At quarter-end, unrestricted cash was $48 million. Vaalco drew $92 million on its reserve-based lending facility during the first quarter, and Bain said the borrowing base increased to $300 million in April. The company now has $152 million drawn and net debt of $104 million.
Vaalco also paid a quarterly cash dividend of $0.0625 per share, or $6.7 million, during the quarter and announced a second-quarter dividend payment scheduled for June.
Hedging, Liftings and Outlook
Bain said Vaalco’s hedging program is intended to protect cash flow needed for capital investments and shareholder distributions. He said the company had 56% of guided first-quarter barrels hedged with costless collars. In response to an analyst question, Bain confirmed that the hedges are based on Dated Brent, allowing Vaalco to capture premiums above that benchmark. He said April and May liftings were seeing about a $4 premium to Dated Brent for West African crude.
Looking ahead, Bain said Vaalco expects one Gabon partner lifting every other month through year-end and does not foresee another Gabon government lifting in 2026. He also said a Baobab lifting is likely around August.

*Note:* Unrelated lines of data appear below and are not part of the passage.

/-- PWR_BIAS_NOW for a mode and a VCORE target (Table PWR-7): forward bias reads positive, reverse negative. -/
def biasWord (mode code : Nat) : Word :=
  let bias : Nat := if mode = 2 then 226 else if mode = 1 then 241 else if code < 144 then 10 else 0
  let low := decide (mode ≤ 1) && decide (code < 148)
  w32 (code % 256 + 2 ^ 8 * bias + 2 ^ 16 * bias + 2 ^ 24 * low.toNat + 2 ^ 25 * (mode == 2).toNat)

/-- The 16-bit frame of a VCORE target (R531): command 5, the code, and odd parity over bits [14:1]. -/
def vidWord (code : Nat) : Nat :=
  let w := 0x5000 + 16 * (code % 256)
  let ones := ((List.range 14).filter (fun i => w.testBit (i + 1))).length
  w + (if ones % 2 = 0 then 1 else 0)

/-- Publish a VCORE target and the settings in force. -/
def Dev.setBias (d : Dev) (code : Nat) : Dev := d.setReg Reg.PWR_BIAS_NOW (biasWord d.mode code)

/-- Change the global mode (R413): both MODE fields, the bias settings, MODE_CHG. -/
def Dev.setMode (d : Dev) (m : Nat) : Dev :=
  let d := (d.setFld Reg.PWR_MODE_STS 2 0 m).setFld Reg.GLB_DEV_STS 12 10 (if m ≤ 2 then m else 0)
  (d.setBias (d.fld Reg.PWR_BIAS_NOW 7 0)).raise0 0xD00 0

/-- What needs a firmware core returns the controller from IDLE to RUN (R414). -/
def Dev.toRun (d : Dev) : Dev := if d.mode = 1 then d.setMode 0 else d

/-- An event source fires, and the firmware cores handle it. -/
def Dev.raise (d : Dev) (pg bit : Nat) : Dev := (d.raise0 pg bit).toRun

/-- BAR0 and BAR4 decode on a head (R63, R485): it is up, its MGR bit is set, and replay leaves only head 0. -/
def Dev.mgrOn (d : Dev) (head : Nat) : Bool :=
  d.headUp head && d.flag Reg.HIF_HEAD_CTL head && (!d.flag Reg.SCP_RP_STS 0 || head == 0)

/-! ### Work of a block held by its page (R558) -/

/-- Some page in the range stops work that its block has accepted: FREEZE = 1, ISOLATE = 1 or a SOFT_RST running; never while the
dump runs (R46, R558). -/
def Dev.pagesStop (d : Dev) (lo hi : Nat) : Bool :=
  !d.dumping && d.pages.any (fun kv => lo ≤ kv.1 && kv.1 ≤ hi && (kv.2.freeze || kv.2.isolate || kv.2.softRst))

/-- Some page in the range keeps new work from its block: EN = 0, or what stops accepted work; never while the dump runs. -/
def Dev.pagesHold (d : Dev) (lo hi : Nat) : Bool :=
  d.pagesStop lo hi || (!d.dumping && d.pages.any (fun kv => lo ≤ kv.1 && kv.1 ≤ hi && !kv.2.en))

/-! New work of each block is held. -/

def Dev.hifHeld (d : Dev) : Bool := d.pagesHold 0x100 0x102
def Dev.cqeHeld (d : Dev) : Bool := d.pagesHold 0x200 0x200
def Dev.vslHeld (d : Dev) : Bool := d.pagesHold 0x300 0x301
def Dev.cryHeld (d : Dev) : Bool := d.pagesHold 0x400 0x400
def Dev.mapHeld (d : Dev) : Bool := d.pagesHold 0x500 0x501
def Dev.stkHeld (d : Dev) : Bool := d.pagesHold 0x600 0x602
def Dev.dlrHeld (d : Dev) : Bool := d.pagesHold 0x700 0x701
def Dev.eccHeld (d : Dev) : Bool := d.pagesHold 0xA00 0xA03
def Dev.shfHeld (d : Dev) : Bool := d.pagesHold 0xB00 0xB01
def Dev.twnHeld (d : Dev) : Bool := d.pagesHold 0xC00 0xC01
def Dev.pwrHeld (d : Dev) : Bool := d.pagesHold 0xD00 0xD02
def Dev.nvmHeld (d : Dev) : Bool := d.pagesHold 0xEFF 0xEFF
def Dev.scpHeld (d : Dev) : Bool := d.pagesHold 0xF57 0xF57

/-! Work that a block has accepted is stopped. -/

def Dev.hifStop (d : Dev) : Bool := d.pagesStop 0x100 0x102
def Dev.cqeStop (d : Dev) : Bool := d.pagesStop 0x200 0x200
def Dev.vslStop (d : Dev) : Bool := d.pagesStop 0x300 0x301
def Dev.cryStop (d : Dev) : Bool := d.pagesStop 0x400 0x400
def Dev.mapStop (d : Dev) : Bool := d.pagesStop 0x500 0x501
def Dev.stkStop (d : Dev) : Bool := d.pagesStop 0x600 0x602
def Dev.dlrStop (d : Dev) : Bool := d.pagesStop 0x700 0x701
def Dev.eccStop (d : Dev) : Bool := d.pagesStop 0xA00 0xA03
def Dev.shfStop (d : Dev) : Bool := d.pagesStop 0xB00 0xB01
def Dev.twnStop (d : Dev) : Bool := d.pagesStop 0xC00 0xC01
def Dev.pwrStop (d : Dev) : Bool := d.pagesStop 0xD00 0xD02
def Dev.nvmStop (d : Dev) : Bool := d.pagesStop 0xEFF 0xEFF
def Dev.scpStop (d : Dev) : Bool := d.pagesStop 0xF57 0xF57
def Dev.tstStop (d : Dev) : Bool := d.pagesStop 0x1000 0x1000

/-- A block that a unit of a fetched command passes through holds it; the command queue itself has accepted the command (R558). -/
def Dev.dataHeld (d : Dev) : Bool :=
  d.hifHeld || d.cqeStop || d.vslHeld || d.cryHeld || d.mapHeld || d.stkHeld || d.dlrHeld || d.eccHeld || d.shfHeld

/-- Capture stops: STOPPED is set and CAP_STOP raised (R482, R483). -/
def Dev.capStop (d : Dev) : Dev :=
  if d.flag Reg.SCP_CAP_STS 0 then
    { ((d.setFlag Reg.SCP_CAP_STS 0 false).setFlag Reg.SCP_CAP_STS 2 true).raise 0xF57 2 with
      cap := { d.cap with post := none } }
  else d

/-- Power loss, DEEP or OFF entry or a reset stops capture; the next one begins with a GAP record of this source (R483). -/
def Dev.capPower (d : Dev) (src : Nat) : Dev :=
  if d.flag Reg.SCP_CAP_STS 0 then { d.capStop with cap := { d.capStop.cap with gap := src } } else d

/-- The capture trigger (R482): TRIGGERED is set, and POST more segments are written. -/
def Dev.capTrigger (d : Dev) : Dev :=
  let n := d.fld Reg.SCP_CAP_CTL 31 16
  let d : Dev := { (d.setFlag Reg.SCP_CAP_STS 1 true).raise 0xF57 1 with cap := { d.cap with post := some n, trigAt := some d.cap.rnum } }
  if n = 0 then d.capStop else d

/-- Count a residue or ECC event in a page's CHK_CNT, which saturates (R43). -/
def Dev.chkCount (d : Dev) (pg : Nat) : Dev :=
  d.setPage pg { d.page pg with chkCnt := w32 (satN 32 ((d.page pg).chkCnt.toNat + 1)) }

/-! ### Incidents (R471) -/

/-- Log an incident: the next entry of the sheet, or LOST when it holds 4,096 (INFO_FULL raised on the first
drop); a capture trigger that matches sets TRIGGERED (R482). -/
def Dev.logIncident (d : Dev) (e : Incident) : Dev :=
  let trig := d.flag Reg.SCP_CAP_STS 0 && d.flag Reg.SCP_CAP_CTL 4 && !d.flag Reg.SCP_CAP_STS 1 &&
    (d.flag Reg.SCP_CAP_TRIG 24 ||
      (d.fld Reg.SCP_CAP_TRIG 15 0 == e.code && d.fld Reg.SCP_CAP_TRIG 23 16 == e.block))
  let d := if trig then d.capTrigger else d
  if d.incidents.length < 4096 then
    let n := d.incidents.length + 1
    let d := { d with incidents := d.incidents ++ [e] }
    (d.setFld Reg.SCP_INC_STS 12 0 n).setFlag Reg.SCP_INC_STS 13 (n == 4096)
  else
    let first := d.fld Reg.SCP_INC_STS 31 16 == 0
    let d := d.incFld Reg.SCP_INC_STS 31 16 1
    if first then d.raise 0xF00 0 else d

Maxwell said the company is also evaluating seismic and exploration opportunities in Côte d'Ivoire and Gabon, while continuing work in Equatorial Guinea. He said Vaalco has completed an initial front-end engineering and design study for the Venus Block P development and is evaluating alternative technical solutions, with a final investment decision targeted in 2026.
“We’ve got a very, very busy year ahead,” Maxwell said in closing, adding that Vaalco expects ongoing projects to support “significant step ups in production” in early 2027.
About Vaalco Energy NYSE: EGY
Vaalco Energy, Inc is an independent energy company principally engaged in the exploration, development and production of crude oil and natural gas. Headquartered in Houston, Texas, Vaalco concentrates on offshore assets in West Africa, with a strategic emphasis on maintaining and optimizing cash-flow–generating properties. Founded in the mid-1980s, the company has built its reputation by focusing on high-impact drilling prospects and extending the productive life of its core fields through targeted infill wells and enhanced recovery techniques.
The company's primary producing asset is the Etame Marin block offshore Gabon, where Vaalco holds a majority interest and serves as operator.